La Plazuela in concert in A Coruña, in September 2023.
La Plazuela in concert in A Coruña, in September 2023. Cristina Andina (Redferns)

Although what La Plazuela proposes invites dancing and revelry, its lyrics develop stories as terrible as that of Your word, that describes an episode of abuse: “In the hallway I remember voices and some barking. / Mom doesn’t go out. / She pulls over to the car, I beg you. / I don’t want friction. / And little by little she calmed down. / And a storm that lasted ten years.” “Yes, it is a hard story. Complicated, complicated… But fortunately it’s over,” responds his lyricist, Indio, who adds: “For me writing songs is a fucking way of doing therapy, man. When I have a problem I write something about it and it automatically changes my mood and I feel like I’m relieving myself.” Nitro points out: “We are the generation with poor mental health, the one who has the opportunity to consider things in life because we don’t lack food or anything. I think the word anxiety is being used a lot in the last two years. We are the generation that is going to the psychologist and no one looks down on us, because it is a vital necessity. And I think people identify a lot with our lyrics because we talk about this.”

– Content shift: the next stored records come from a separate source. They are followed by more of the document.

-- ==== Sys2Proof/Machine/Transmit.lean ====
section
/-! DEFINITION. The transmit sequencer (42_arq_transmit.md): what the engine writes and when. -/

namespace Sys2Proof.Machine

/-- The selections of R235; `NONE` is `none` of the option type. -/
inductive Selection where
  | error
  | rstack
  | nak
  | ack
  | retx
  | dataHigh
  | dataNorm
deriving DecidableEq, Repr

/-- What `sendStep` returns (R230). -/
inductive SendResult where
  | sent
  | nothingToSend
deriving DecidableEq, Repr

/-- `cancelStep()` (R231). -/
def cancelStep (s : State) : State := { writeByte 0x1A#8 s with can := false }

/-- `housekeeping()` (R233). -/
def housekeeping (s : State) : State :=
  if s.retx then
    let next := if within8 s.ackRx s.frmReTx s.frmTx then s.frmReTx else s.ackRx
    { s with frmReTx := next, retx := decide (next ≠ s.frmTx) }
  else s

/-- The reboot delay holds the RSTACK back (R235, 43_timers.md R280). -/
def rebootDelayRuns (s : State) : Bool :=
  s.rebootTimer.run && decide (s.rebootTimer.elapsed.toNat < s.cfg.rebootDelay)

/-- `selectNext()` (R235). -/
def selectNext (s : State) : Option Selection :=
  if s.error then some .error
  else if s.rstack && !rebootDelayRuns s then some .rstack
  else if s.connected then
    if s.nak then some .nak
    else if s.ack || decide (s.ackTx ≠ s.frmRx) then some .ack
    else if s.retx then some .retx
    else if dist8 s.ackRx s.frmTx < s.cfg.txK then
      if !s.txHigh.isEmpty then some .dataHigh
      else if !s.txNorm.isEmpty && !s.nrTimer.run then some .dataNorm
      else none
    else none
  else none

/-- The common part of `startFrame`: record the control byte, start the encoder, set `sendState` (R237). The frame body
is the control byte of `i` and the data field. -/
def beginFrame (i : Instr) (field : List Byte) (next : SendState) (s : State) : Except Fault State :=
  if s.enc.phase = .done then
    .ok { s with
      txCtl := encode i
      enc := encStart s.cfg.toRawParams (encode i :: field)
      sendState := next }
  else .error .encoderBusy

/-- The ERROR frame (R238). -/
def startError (s : State) : Except Fault State :=
  beginFrame .error [s.cfg.ashVersion, s.errCode] .sendingShortFrame { s with error := false }

/-- The RSTACK frame (R239). -/
def startRstack (s : State) : Except Fault State :=
  beginFrame .rstack [s.cfg.ashVersion, s.rstReason] .sendingShortFrame
    { s with rebootTimer := s.rebootTimer.stop }

/-- The NAK frame (R240): `P = 0`, `nFlag = 0`. -/
def startNak (s : State) : Except Fault State :=
  beginFrame (.nak false false s.frmRx) [] .sendingShortFrame
    { s with nak := false, ack := false, ackTx := s.frmRx }

/-- The ACK frame (R241): `P = 0`, `nFlag = 0`. -/
def startAck (s : State) : Except Fault State :=
  beginFrame (.ack false false s.frmRx) [] .sendingShortFrame
    { s with ack := false, ackTx := s.frmRx }

/-- The retransmitted DATA frame (R243): the first number and payload again, rFlag = 1. -/
def startRetx (s : State) : Except Fault State :=
  match nth s.reTx (dist8 s.frmReTxHead s.frmReTx) with
  | none => .error .queueUnderflow
  | some p =>
    beginFrame (.data s.frmReTx true s.frmRx) p .retransmittingDataFrame { s with ackTx := s.frmRx }

/-- The transmit queue a new DATA frame comes from. -/
def txQueue (high : Bool) (s : State) : List Payload := if high then s.txHigh else s.txNorm

/-- The new DATA frame (R244): rFlag = 0; the entry stays at the head of its queue. -/
def startData (high : Bool) (s : State) : Except Fault State :=
  match nth (txQueue high s) 0 with
  | none => .error .queueUnderflow
  | some p =>
    beginFrame (.data s.frmTx false s.frmRx) p .sendingDataFrame
      { s with txSrcHigh := high, ackTx := s.frmRx }

/-- `startFrame(sel)` (R237). -/
def startFrame (sel : Selection) (s : State) : Except Fault State :=
  match sel with
  | .error => startError s
  | .rstack => startRstack s
  | .nak => startNak s
  | .ack => startAck s
  | .retx => startRetx s
  | .dataHigh => startData true s
  | .dataNorm => startData false s

/-- The end of every frame: `sendState <- Idle` (R249); `encBody`, `encIdx`, `encCrc` hold any value from here on
(93_implementation_defined.md U11; log entry 10). -/
def endFrame (s : State) : State :=
  { s with
    sendState := .idle
    enc := Encoder.scrambled s.freeDraws s.enc
    freeDraws := s.freeDraws + 1 }

/-- Completion of a short frame; the RSTACK's makes the link Connected (R250). -/
def completeShort (s : State) : State :=
  endFrame (if s.txCtl = 0xC1#8 then { s with rstack := false, connected := true } else s)

/-- Completion of a new DATA frame: the payload moves to the retransmit queue (R251). -/
def completeData (s : State) : Except Fault State :=
  match txQueue s.txSrcHigh s with
  | [] => .error .queueUnderflow
  | p :: rest =>
    .ok (endFrame { s with
      txHigh := if s.txSrcHigh then rest else s.txHigh
      txNorm := if s.txSrcHigh then s.txNorm else rest
      reTx := enqueue s.reTx p
      frmTx := inc8 s.frmTx
      ackTimer := s.ackTimer.startIfStopped })

/-- Completion of a retransmitted DATA frame (R252). -/
def completeRetx (s : State) : State :=
  endFrame { s with frmReTx := inc8 s.frmReTx, ackTimer := s.ackTimer.startIfStopped }

/-- `completeFrame()` (R249). -/
def completeFrame (s : State) : Except Fault State :=
  match s.sendState with
  | .idle => .error .noFrameSending
  | .sendingShortFrame => .ok (completeShort s)
  | .sendingDataFrame => completeData s
  | .retransmittingDataFrame => .ok (completeRetx s)

/-- Write the next byte of the frame in progress and complete the frame at its FLAG (R230, R248). -/
def continueFrame (s : State) : Except Fault (SendResult × State) :=
  match encNext s.cfg.toRawParams s.enc with
  | none => .error .encoderEmpty
  | some (b, e) =>
    let t := { writeByte b s with enc := e }
    if encDone e then (completeFrame t).map (Prod.mk .sent) else .ok (.sent, t)

/-- `sendStep()` (R230). -/
def sendStep (s : State) : Except Fault (SendResult × State) :=
  if s.can then .ok (.sent, cancelStep s)
  else if s.sendState = .idle then
    match selectNext (housekeeping s) with
    | none => .ok (.nothingToSend, housekeeping s)
    | some sel =>
      match startFrame sel (housekeeping s) with
      | .error f => .error f
      | .ok t => continueFrame t
  else continueFrame s

end Sys2Proof.Machine
end

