-- ==== Sys2Proof/Tests/Slice0.lean ====
section
/-! SUPPORT. The model's own tests: the smoke test of WellFormed, table words written out from the layouts of
30_encoding.md R102 and R105 to R108, one small step per instruction with the expected result from 95_test_vectors.md,
and for every statement with hypotheses a state and operands that meet them. -/

namespace Sys2Proof.Tests

open Sys2Proof.Machine Sys2Proof.Safety

-- one theorem at a time: the many small kernel evaluations otherwise start a thread each
set_option Elab.async false

/-! ### WellFormed -/

/-- DATA with `frmNum = 1`, R = 0, `ackNum = 1` has the value of XON (40_codec.md R150). -/
theorem test_standsAlone_refuses : Instr.standsAlone (.data 1#3 false 1#3) = false := by decide

theorem test_standsAlone_accepts : Instr.standsAlone (.data 1#3 false 2#3) = true := by decide

/-- 00_scope.md R3: the engine never sends RST. -/
theorem test_engineMaySend_refuses_rst : Instr.engineMaySend .rst = false := by decide

/-- 30_encoding.md R106: P is sent as 0. -/
theorem test_engineMaySend_refuses_p : Instr.engineMaySend (.ack true false 3#3) = false := by decide

theorem test_bodyOk_refuses_empty : bodyOk Config.paramsT.toRawParams [] = false := by decide

theorem test_bodyOk_refuses_wake : bodyOk Config.paramsT.toRawParams [0xFF#8] = false := by decide

theorem test_bodyOk_refuses_long : bodyOk Config.paramsT.toRawParams (List.replicate 130 0#8) = false := by decide +kernel

theorem test_payloadOk_refuses_long : payloadOk Config.paramsT.toRawParams (List.replicate 129 0#8) = false := by decide +kernel

/-- R8: `txK` is 1..7. -/
theorem test_inRange_refuses_window : RawParams.inRange { Config.paramsT.toRawParams with txK := 0 } = false := by decide

theorem test_inRange_refuses_slots : RawParams.inRange { Config.paramsT.toRawParams with nTxSlots := 2 } = false := by
  decide

/-! ### Decoding: one word for every constructor, written out from the spec's encoding of it -/

theorem test_decode_data : decodeTableWord 8 0b00101100 = some (.data 2#3 true 4#3) := by decide
theorem test_decode_ack : decodeTableWord 8 0b10001110 = some (.ack false true 6#3) := by decide
theorem test_decode_nak : decodeTableWord 8 0b10110001 = some (.nak true false 1#3) := by decide
theorem test_decode_rst : decodeTableWord 8 0b11000000 = some .rst := by decide
theorem test_decode_rstack : decodeTableWord 8 0b11000001 = some .rstack := by decide
theorem test_decode_error : decodeTableWord 8 0b11000010 = some .error := by decide
theorem test_decode_flag : decodeTableWord 8 0b01111110 = some .flag := by decide
theorem test_decode_escape : decodeTableWord 8 0b01111101 = some .escape := by decide
theorem test_decode_xon : decodeTableWord 8 0b00010001 = some .xon := by decide
theorem test_decode_xoff : decodeTableWord 8 0b00010011 = some .xoff := by decide
theorem test_decode_substitute : decodeTableWord 8 0b00011000 = some .substitute := by decide
theorem test_decode_cancel : decodeTableWord 8 0b00011010 = some .cancel := by decide
theorem test_decode_wake : decodeTableWord 8 0b11111111 = some .wake := by decide
theorem test_decode_unassigned : decodeTableWord 8 0b11000011 = none := by decide

/-! ### Small states -/

/-- State S0 of 95_test_vectors.md: fresh Connected, parameter set T. -/
def s0 : State :=
  { State.reset with connected := true, rstReason := 0x0B#8, rebootTimer := { run := false, elapsed := 50#16 } }

/-- S0 inside `receive`, with bytes ready. -/
def rx (bytes : List Byte) : State := { s0 with activity := .receiving, lineIn := bytes }

/-- S0 with a frame between the codec and `processFrame`. -/
def got (f : List Byte) : State := { s0 with activity := .frameEnd, rxFrame := f }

Last August the two moved to Madrid. Before they shared a house in Granada; Today they live separately in the capital. One more piece of information about your professionalism. “We have always claimed our culture from Granada and that is not going to change, but in Madrid there are very good musicians and we like to collaborate with them and develop ideas. Our project today is best located in Madrid. As soon as we feel that our time here is over we will return to Granada,” they explain.

Before the arrival of their second album, they expect their four most massive concerts, with capacity around 10,000 (Barcelona, ​​Madrid, Seville and Granada), 12 musicians on stage, many festivals and an EP, The Caleta, composed of five songs recorded with David de Jacoba (Paco de Lucía’s last singer) and the Granada electronic group Texture. It is dedicated to the Granada coast (Salobreña, Motril, Castell de Ferro…). “It has been a very stimulating investigation. For example, we have recorded a seguiriya with a base house”, they point out. Musicians getting together to exchange ideas in an atmosphere of compays. What La Plazuela enjoys most.